EXERCISE DATA:
-- ==== Sys2Proof/Laws/PerInstr.lean ====
section
/-! SUPPORT. One law for each command, about the command as syntax: the frame by which a request reaches the control link says
how long its payload is (R183). -/

namespace Sys2Proof.Laws

open Sys2Proof Sys2Proof.Machine

/-- The two bytes of LEN read back as the length that they were made from. -/
theorem natOfBytes_u16 {n : Nat} (h : n < 65536) : natOfBytes (u16 n) = n := by
  simp only [natOfBytes, u16, List.foldl_cons, List.foldl_nil, BitVec.toNat_ofNat]
  omega

/-- A request as a frame (R183): one byte of SYNC, LEN, KIND, TAG, the payload and two bytes of CRC; LEN reads as the payload's
length, and that is at most 1,024. -/
def FrameSpellsRequest.Statement (i : Instr) : Prop :=
  ∀ req, askedBy i = some req → i.wf = true →
    (controlFrame req.kind req.tag req.payload).length = req.payload.length + 7 ∧
      natOfBytes (((controlFrame req.kind req.tag req.payload).drop 1).take 2) = req.payload.length ∧
      req.payload.length ≤ 1024

/-- The frame of any request whose payload fits. -/
theorem frame_spells {req : Request} (h : payloadFits req.payload = true) :
    (controlFrame req.kind req.tag req.payload).length = req.payload.length + 7 ∧
      natOfBytes (((controlFrame req.kind req.tag req.payload).drop 1).take 2) = req.payload.length ∧
      req.payload.length ≤ 1024 := by
  have hl : req.payload.length ≤ 1024 := of_decide_eq_true h
  refine ⟨?_, natOfBytes_u16 (by omega), hl⟩
  simp [controlFrame, u16]

theorem FrameSpellsRequest.hardReset (rate1 rate0 : Bool) :
    FrameSpellsRequest.Statement (.hardReset rate1 rate0) := fun _ h _ => nomatch h

theorem FrameSpellsRequest.refclkAbsent (moment : ClockReport) :
    FrameSpellsRequest.Statement (.refclkAbsent moment) := fun _ h _ => nomatch h

theorem FrameSpellsRequest.setInstant :
    FrameSpellsRequest.Statement .setInstant := fun _ h _ => nomatch h

theorem FrameSpellsRequest.sampleCountWrap :
    FrameSpellsRequest.Statement .sampleCountWrap := fun _ h _ => nomatch h

theorem FrameSpellsRequest.linkDown (port : Port) :
    FrameSpellsRequest.Statement (.linkDown port) := fun _ h _ => nomatch h

theorem FrameSpellsRequest.portFrameReceived (port : Port) (frame : List Byte) :
    FrameSpellsRequest.Statement (.portFrameReceived port frame) := fun _ h _ => nomatch h

theorem FrameSpellsRequest.tripFrameSent (port : Port) :
    FrameSpellsRequest.Statement (.tripFrameSent port) := fun _ h _ => nomatch h

theorem FrameSpellsRequest.setClose (upsets : List Upset) :
    FrameSpellsRequest.Statement (.setClose upsets) := fun _ h _ => nomatch h

theorem FrameSpellsRequest.evaluateSet (upsets : List Upset) :
    FrameSpellsRequest.Statement (.evaluateSet upsets) := fun _ h _ => nomatch h

theorem FrameSpellsRequest.externalHoldExpiry (detector : DetectorName) :
    FrameSpellsRequest.Statement (.externalHoldExpiry detector) := fun _ h _ => nomatch h

theorem FrameSpellsRequest.bfTimerExpiry (slot : Slot) :
    FrameSpellsRequest.Statement (.bfTimerExpiry slot) := fun _ h _ => nomatch h

theorem FrameSpellsRequest.moderationTimerExpiry (cls : Moderated) :
    FrameSpellsRequest.Statement (.moderationTimerExpiry cls) := fun _ h _ => nomatch h

theorem FrameSpellsRequest.controlByteReceived (byte : Byte) (inError : Bool) :
    FrameSpellsRequest.Statement (.controlByteReceived byte inError) := fun _ h _ => nomatch h

theorem FrameSpellsRequest.gapTimeout :
    FrameSpellsRequest.Statement .gapTimeout := fun _ h _ => nomatch h

theorem FrameSpellsRequest.frameTransmitted :
    FrameSpellsRequest.Statement .frameTransmitted := fun _ h _ => nomatch h

theorem FrameSpellsRequest.unknownKindRequest (kind tag : Byte) (payload : List Byte) :
    FrameSpellsRequest.Statement (.unknownKindRequest kind tag payload) :=
  fun _ h w => Option.some.inj h ▸ frame_spells (Bool.and_eq_true_iff.mp w).2

theorem FrameSpellsRequest.ident (tag : Byte) (payload : List Byte) :
    FrameSpellsRequest.Statement (.ident tag payload) :=
  fun _ h w => Option.some.inj h ▸ frame_spells w

theorem FrameSpellsRequest.mode (tag : Byte) (payload : List Byte) :
    FrameSpellsRequest.Statement (.mode tag payload) :=
  fun _ h w => Option.some.inj h ▸ frame_spells w

theorem FrameSpellsRequest.restart (tag : Byte) (payload : List Byte) :
    FrameSpellsRequest.Statement (.restart tag payload) :=
  fun _ h w => Option.some.inj h ▸ frame_spells w

theorem FrameSpellsRequest.restartMade :
    FrameSpellsRequest.Statement .restartMade := fun _ h _ => nomatch h

theorem FrameSpellsRequest.streamSet (tag : Byte) (payload : List Byte) :
    FrameSpellsRequest.Statement (.streamSet tag payload) :=
  fun _ h w => Option.some.inj h ▸ frame_spells w

theorem FrameSpellsRequest.streamDrop (tag : Byte) (payload : List Byte) :
    FrameSpellsRequest.Statement (.streamDrop tag payload) :=
  fun _ h w => Option.some.inj h ▸ frame_spells w

theorem FrameSpellsRequest.streamList (tag : Byte) (payload : List Byte) :
    FrameSpellsRequest.Statement (.streamList tag payload) :=
  fun _ h w => Option.some.inj h ▸ frame_spells w

theorem FrameSpellsRequest.baySet (tag : Byte) (payload : List Byte) :
    FrameSpellsRequest.Statement (.baySet tag payload) :=
  fun _ h w => Option.some.inj h ▸ frame_spells w

theorem FrameSpellsRequest.bayGet (tag : Byte) (payload : List Byte) :
    FrameSpellsRequest.Statement (.bayGet tag payload) :=
  fun _ h w => Option.some.inj h ▸ frame_spells w

theorem FrameSpellsRequest.yardSet (tag : Byte) (payload : List Byte) :
    FrameSpellsRequest.Statement (.yardSet tag payload) :=
  fun _ h w => Option.some.inj h ▸ frame_spells w

theorem FrameSpellsRequest.yardGet (tag : Byte) (payload : List Byte) :
    FrameSpellsRequest.Statement (.yardGet tag payload) :=
  fun _ h w => Option.some.inj h ▸ frame_spells w

theorem FrameSpellsRequest.bankWrite (tag : Byte) (payload : List Byte) :
    FrameSpellsRequest.Statement (.bankWrite tag payload) :=
  fun _ h w => Option.some.inj h ▸ frame_spells w

theorem FrameSpellsRequest.bankRead (tag : Byte) (payload : List Byte) :
    FrameSpellsRequest.Statement (.bankRead tag payload) :=
  fun _ h w => Option.some.inj h ▸ frame_spells w

theorem FrameSpellsRequest.bankApply (tag : Byte) (payload : List Byte) :
    FrameSpellsRequest.Statement (.bankApply tag payload) :=
  fun _ h w => Option.some.inj h ▸ frame_spells w

theorem FrameSpellsRequest.responseSet (tag : Byte) (payload : List Byte) :
    FrameSpellsRequest.Statement (.responseSet tag payload) :=
  fun _ h w => Option.some.inj h ▸ frame_spells w

theorem FrameSpellsRequest.responseGet (tag : Byte) (payload : List Byte) :
    FrameSpellsRequest.Statement (.responseGet tag payload) :=
  fun _ h w => Option.some.inj h ▸ frame_spells w

theorem FrameSpellsRequest.status (tag : Byte) (payload : List Byte) :
    FrameSpellsRequest.Statement (.status tag payload) :=
  fun _ h w => Option.some.inj h ▸ frame_spells w

theorem FrameSpellsRequest.topology (tag : Byte) (payload : List Byte) :
    FrameSpellsRequest.Statement (.topology tag payload) :=
  fun _ h w => Option.some.inj h ▸ frame_spells w

theorem FrameSpellsRequest.measure (tag : Byte) (payload : List Byte) :
    FrameSpellsRequest.Statement (.measure tag payload) :=
  fun _ h w => Option.some.inj h ▸ frame_spells w

theorem FrameSpellsRequest.positions (tag : Byte) (payload : List Byte) :
    FrameSpellsRequest.Statement (.positions tag payload) :=
  fun _ h w => Option.some.inj h ▸ frame_spells w

theorem FrameSpellsRequest.counters (tag : Byte) (payload : List Byte) :
    FrameSpellsRequest.Statement (.counters tag payload) :=
  fun _ h w => Option.some.inj h ▸ frame_spells w

theorem FrameSpellsRequest.recordRead (tag : Byte) (payload : List Byte) :
    FrameSpellsRequest.Statement (.recordRead tag payload) :=
  fun _ h w => Option.some.inj h ▸ frame_spells w

theorem FrameSpellsRequest.recordDiscard (tag : Byte) (payload : List Byte) :
    FrameSpellsRequest.Statement (.recordDiscard tag payload) :=
  fun _ h w => Option.some.inj h ▸ frame_spells w

theorem FrameSpellsRequest.tripClear (tag : Byte) (payload : List Byte) :
    FrameSpellsRequest.Statement (.tripClear tag payload) :=
  fun _ h w => Option.some.inj h ▸ frame_spells w

theorem FrameSpellsRequest.alarmClear (tag : Byte) (payload : List Byte) :
    FrameSpellsRequest.Statement (.alarmClear tag payload) :=
  fun _ h w => Option.some.inj h ▸ frame_spells w

theorem FrameSpellsRequest.zoneBlock (tag : Byte) (payload : List Byte) :
    FrameSpellsRequest.Statement (.zoneBlock tag payload) :=
  fun _ h w => Option.some.inj h ▸ frame_spells w

theorem FrameSpellsRequest.force (tag : Byte) (payload : List Byte) :
    FrameSpellsRequest.Statement (.force tag payload) :=
  fun _ h w => Option.some.inj h ▸ frame_spells w

theorem FrameSpellsRequest.noticeSet (tag : Byte) (payload : List Byte) :
    FrameSpellsRequest.Statement (.noticeSet tag payload) :=
  fun _ h w => Option.some.inj h ▸ frame_spells w

theorem FrameSpellsRequest.settle (tag : Byte) (payload : List Byte) :
    FrameSpellsRequest.Statement (.settle tag payload) :=
  fun _ h w => Option.some.inj h ▸ frame_spells w

end Sys2Proof.Laws
end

TO DO:
Above are some records. Copy each of their lines that holds the string "bankWrite".

SOLUTION:
theorem FrameSpellsRequest.bankWrite (tag : Byte) (payload : List Byte) :
    FrameSpellsRequest.Statement (.bankWrite tag payload) :=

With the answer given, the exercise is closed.